Transmission occurs mainly through the ingestion of E. histolytica cysts, which are commonly found in contaminated food and water sources. These cysts are highly resilient, withstanding stomach acid and remaining viable in moist environments for extended periods. Poor sanitation, inadequate sewage treatment, and insufficient access to clean drinking water are significant factors contributing to amoebiasis outbreaks, especially in densely populated areas. The disease is prevalent in developing countries, where infrastructure limitations make consistent sanitation challenging, though travelers to these regions can also be affected.
Inside the host, cysts convert into trophozoites, the active and invasive form of the parasite.
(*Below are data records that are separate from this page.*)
-- ==== Sys2Proof/Safety.lean ====
section
/-! DEFINITION. What a safe run is, the invariants of the machine, and the words the statements are written in: where
a command leaves the cursor, the values it reads, and the checksum as a bitwise division. -/

namespace Sys2Proof.Machine

/-- A clean run: no response is an error response. The spec asks that a claim take this as a premise where it speaks
of the software the block stands for (60_exceptions.md R161; log 1). -/
def State.clean (s : State) : Bool := s.responses.all fun r => r.err == 0

/-- A response that 30_encoding.md R66 allows: a success, a UTF-8 pattern failure with a sentinel, or an error with
a code from 1 to 5, `VALID = 0` and `DATA = 0`. -/
def Response.legal (r : Response) : Bool :=
  if r.err = 0 then r.valid || r.data == 0xFFFFFFFF || r.data == BitVec.allOnes 64
  else decide (r.err.toNat ≤ 5) && !r.valid && r.data == 0

/-- The block's own invariant (10_state.md R22, R23, R28, R29): the buffer is in its canonical form and in range,
the tables hold their constant contents, and a cursor's position lies in the buffer or at its end, with the
lookahead as one of the reloads made so far left it. -/
structure State.Sound (s : State) : Prop where
  /-- The buffer's form and the bound on `L`. -/
  bufWf : s.buf.wf = true
  /-- `T8` is the table of 42_crc.md R142. -/
  t8 : s.t8 = crc8Table
  /-- `T16` is the table of 42_crc.md R143. -/
  t16 : s.t16 = crc16Table
  /-- `LZ8` is the table of 41_cursor_varlen.md R110. -/
  lz8 : s.lz8 = leadingZeroTable
  /-- "After every command with `init = 1`, `0 <= pos <= 8*L`". -/
  posLe : s.init = true → s.pos.toNat ≤ s.bitLen
  /-- "`la` holds the value `Reload(pos)` that the last reload computed, with the `PAD` draws that reload took". -/
  lookahead : s.init = true → ∃ d, d < s.reloads ∧ s.la = s.buf.reload s.draws d s.pos.toNat

/-- The run's bookkeeping (10_state.md R27, 70_reset_and_hazards.md R184): one response per command run so far, every
response one that the interface allows, and the index within the list. -/
structure State.InStep (s : State) : Prop where
  /-- One response per command. -/
  count : s.responses.length = s.k
  /-- The index is within the list or at its end. -/
  bound : s.k ≤ s.program.length
  /-- Every response is legal. -/
  legal : ∀ r ∈ s.responses, r.legal = true

/-- The machine's invariant. -/
structure State.Inv (s : State) : Prop where
  /-- The block's part. -/
  sound : s.Sound
  /-- The run's part. -/
  inStep : s.InStep

/-- The cursor at bit position `q` after `r` further reloads, the last of them at `q` (20_memory.md R43, R50). Nothing
else differs. -/
def State.movedTo (s : State) (q r : Nat) : State :=
  { s with pos := BitVec.ofNat 32 q, la := s.buf.reload s.draws (s.reloads + r - 1) q, reloads := s.reloads + r }

/-- The command has succeeded with this `DATA` (30_encoding.md R66). -/
def State.returned (s : State) (data : Long) : State := s.answer ⟨0, true, data⟩

/-- The command has raised the error of this code (60_exceptions.md R161). -/
def State.erred (s : State) (code : BitVec 3) : State := s.answer ⟨code, false, 0⟩

/-- The command has met a UTF-8 pattern failure, with the sentinel of width `w` (30_encoding.md R66). -/
def State.mismatched (s : State) (w : Nat) : State := s.answer ⟨0, false, BitVec.ofNat 64 (2 ^ w - 1)⟩

/-- The cursor is where it was, and `r` reloads have been made in vain (20_memory.md R50). -/
def State.withReloads (s : State) (r : Nat) : State := { s with reloads := s.reloads + r }

/-- The field of `n` stream bits from `q` on, read as a signed `n`-bit value (00_scope.md R7, 40_cursor_fixed.md R87,
R90). -/
def Memory.signedField (m : Memory) (q n : Nat) : Int :=
  if m.streamBit q then (m.field q n : Int) - 2 ^ n else (m.field q n : Int)

/-- The 8 stream bits from `q` on, at any bit position. -/
def Memory.octet (m : Memory) (q : Nat) : Byte := BitVec.ofNat 8 (m.field q 8)

/-- Bit `t` is the first set stream bit from `p` on, and it lies in the buffer (41_cursor_varlen.md R112). -/
def Memory.firstSet (m : Memory) (p t : Nat) : Prop :=
  p ≤ t ∧ t < 8 * m.len ∧ m.streamBit t = true ∧ ∀ q, p ≤ q → q < t → m.streamBit q = false

/-- The value of a UTF-8-like integer at `q` whose leading byte carries `v` and `k` continuation bytes: each of those
appends its low 6 bits (41_cursor_varlen.md R120, R121). -/
def Memory.utf8Value (m : Memory) (q v k : Nat) : Nat :=
  v * 64 ^ k + ((List.range k).map fun j => (m.octet (q + 8 * (j + 1))).toNat % 64 * 64 ^ (k - 1 - j)).sum

/-- The valid leading bytes: lowest, highest, continuation bytes; the value bits are what is above the lowest
(41_cursor_varlen.md R120). -/
def utf8Rows : List (Nat × Nat × Nat) :=
  [(0x00, 0x7F, 0), (0xC0, 0xDF, 1), (0xE0, 0xEF, 2), (0xF0, 0xF7, 3), (0xF8, 0xFB, 4), (0xFC, 0xFD, 5),
   (0xFE, 0xFE, 6)]

/-- The four UTF-8-like reads with their widths and their caps on continuation bytes (41_cursor_varlen.md R122 to
R125). -/
def utf8Forms : List (Instr × Nat × Nat) := [(.rdu8, 32, 5), (.rdu8s, 32, 5), (.rdu8l, 64, 6), (.rdu8ls, 64, 6)]

/-- The 8 bits from `q` on have the pattern `10xxxxxx` (41_cursor_varlen.md R120). -/
def Memory.continuesAt (m : Memory) (q : Nat) : Prop := 0x80 ≤ (m.octet q).toNat ∧ (m.octet q).toNat ≤ 0xBF

/-- The values of consecutive fields of the given widths from `q` on (40_cursor_fixed.md R92). -/
def Memory.fieldsFrom (m : Memory) : Nat → List Nat → List Nat
  | _, [] => []
  | q, w :: ws => m.field q w :: m.fieldsFrom (q + w) ws

/-- Instructions run one after the other (20_memory.md R53). -/
def execAll : List Instr → State → Result
  | [], s => .next s
  | i :: is, s =>
    match exec i s with
    | .next t => execAll is t
    | .fault r => .fault r
    | .refused r => .refused r

/-- The most reloads a command makes over a buffer of `len` bytes (20_memory.md R50, 70_reset_and_hazards.md
R183). -/
def maxReloads (len : Nat) : Instr → Nat
  | .init _ | .seek _ | .flush | .rdbit => 1
  | .rdb n | .rdbs n => if n ≤ 24 then 1 else 2
  | .rdb64 _ | .rdb64s _ => 3
  | .rdun | .rduns => len + 1
  | .rdu8 | .rdu8s | .rdu8l | .rdu8ls => 7
  | .getpos | .getla | .crc8 _ _ | .crc16 _ _ => 0

/-- The stream bits of the bytes `off .. off+cnt-1`, the first byte's most significant bit first (42_crc.md R147). -/
def Memory.rangeBits (m : Memory) (off cnt : Nat) : List Bool :=
  (List.range (8 * cnt)).map fun j => m.streamBit (8 * off + j)

/-- One step of the bitwise MSB-first division over GF(2) (42_crc.md R147): bring the next bit of the dividend down
into the remainder `r`, and subtract the divisor `poly` of degree `w` if the remainder has reached that degree. -/
def gf2DivStep (w poly r : Nat) (b : Bool) : Nat :=
  if (2 * r + b.toNat).testBit w then (2 * r + b.toNat) ^^^ poly else 2 * r + b.toNat

/-- The remainder of the division of the polynomial with these coefficients, highest first (42_crc.md R147). -/
def gf2Remainder (w poly : Nat) (bits : List Bool) : Nat := bits.foldl (gf2DivStep w poly) 0

/-- `M(x) * x^w mod P(x)` for the message in the bytes `off .. off+cnt-1` (42_crc.md R147). -/
def Memory.polynomialCrc (m : Memory) (w poly off cnt : Nat) : Nat :=
  gf2Remainder w poly (m.rangeBits off cnt ++ List.replicate w false)

end Sys2Proof.Machine
end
Trophozoites penetrate the intestinal lining, causing tissue damage, inflammation, and, in some cases, forming deep ulcers. The resulting dysentery is characterized by frequent and bloody stools, which can lead to dehydration and malnutrition if left untreated. In cases where trophozoites reach the bloodstream, they can migrate to other organs, most commonly the liver, leading to extraintestinal complications.
Diagnosis of amoebiasis involves detecting E. histolytica cysts or trophozoites in stool samples using microscopy, antigen tests, or polymerase chain reaction (PCR) assays, which offer higher sensitivity. Ultrasound, CT scans, and serological tests can also help identify liver abscesses and other complications. Once diagnosed, the standard treatment involves a two-phase antibiotic regimen: a tissue-acting agent like metronidazole or tinidazole to eliminate active trophozoites, followed by a luminal agent such as paromomycin to target cysts in the intestines and prevent relapse.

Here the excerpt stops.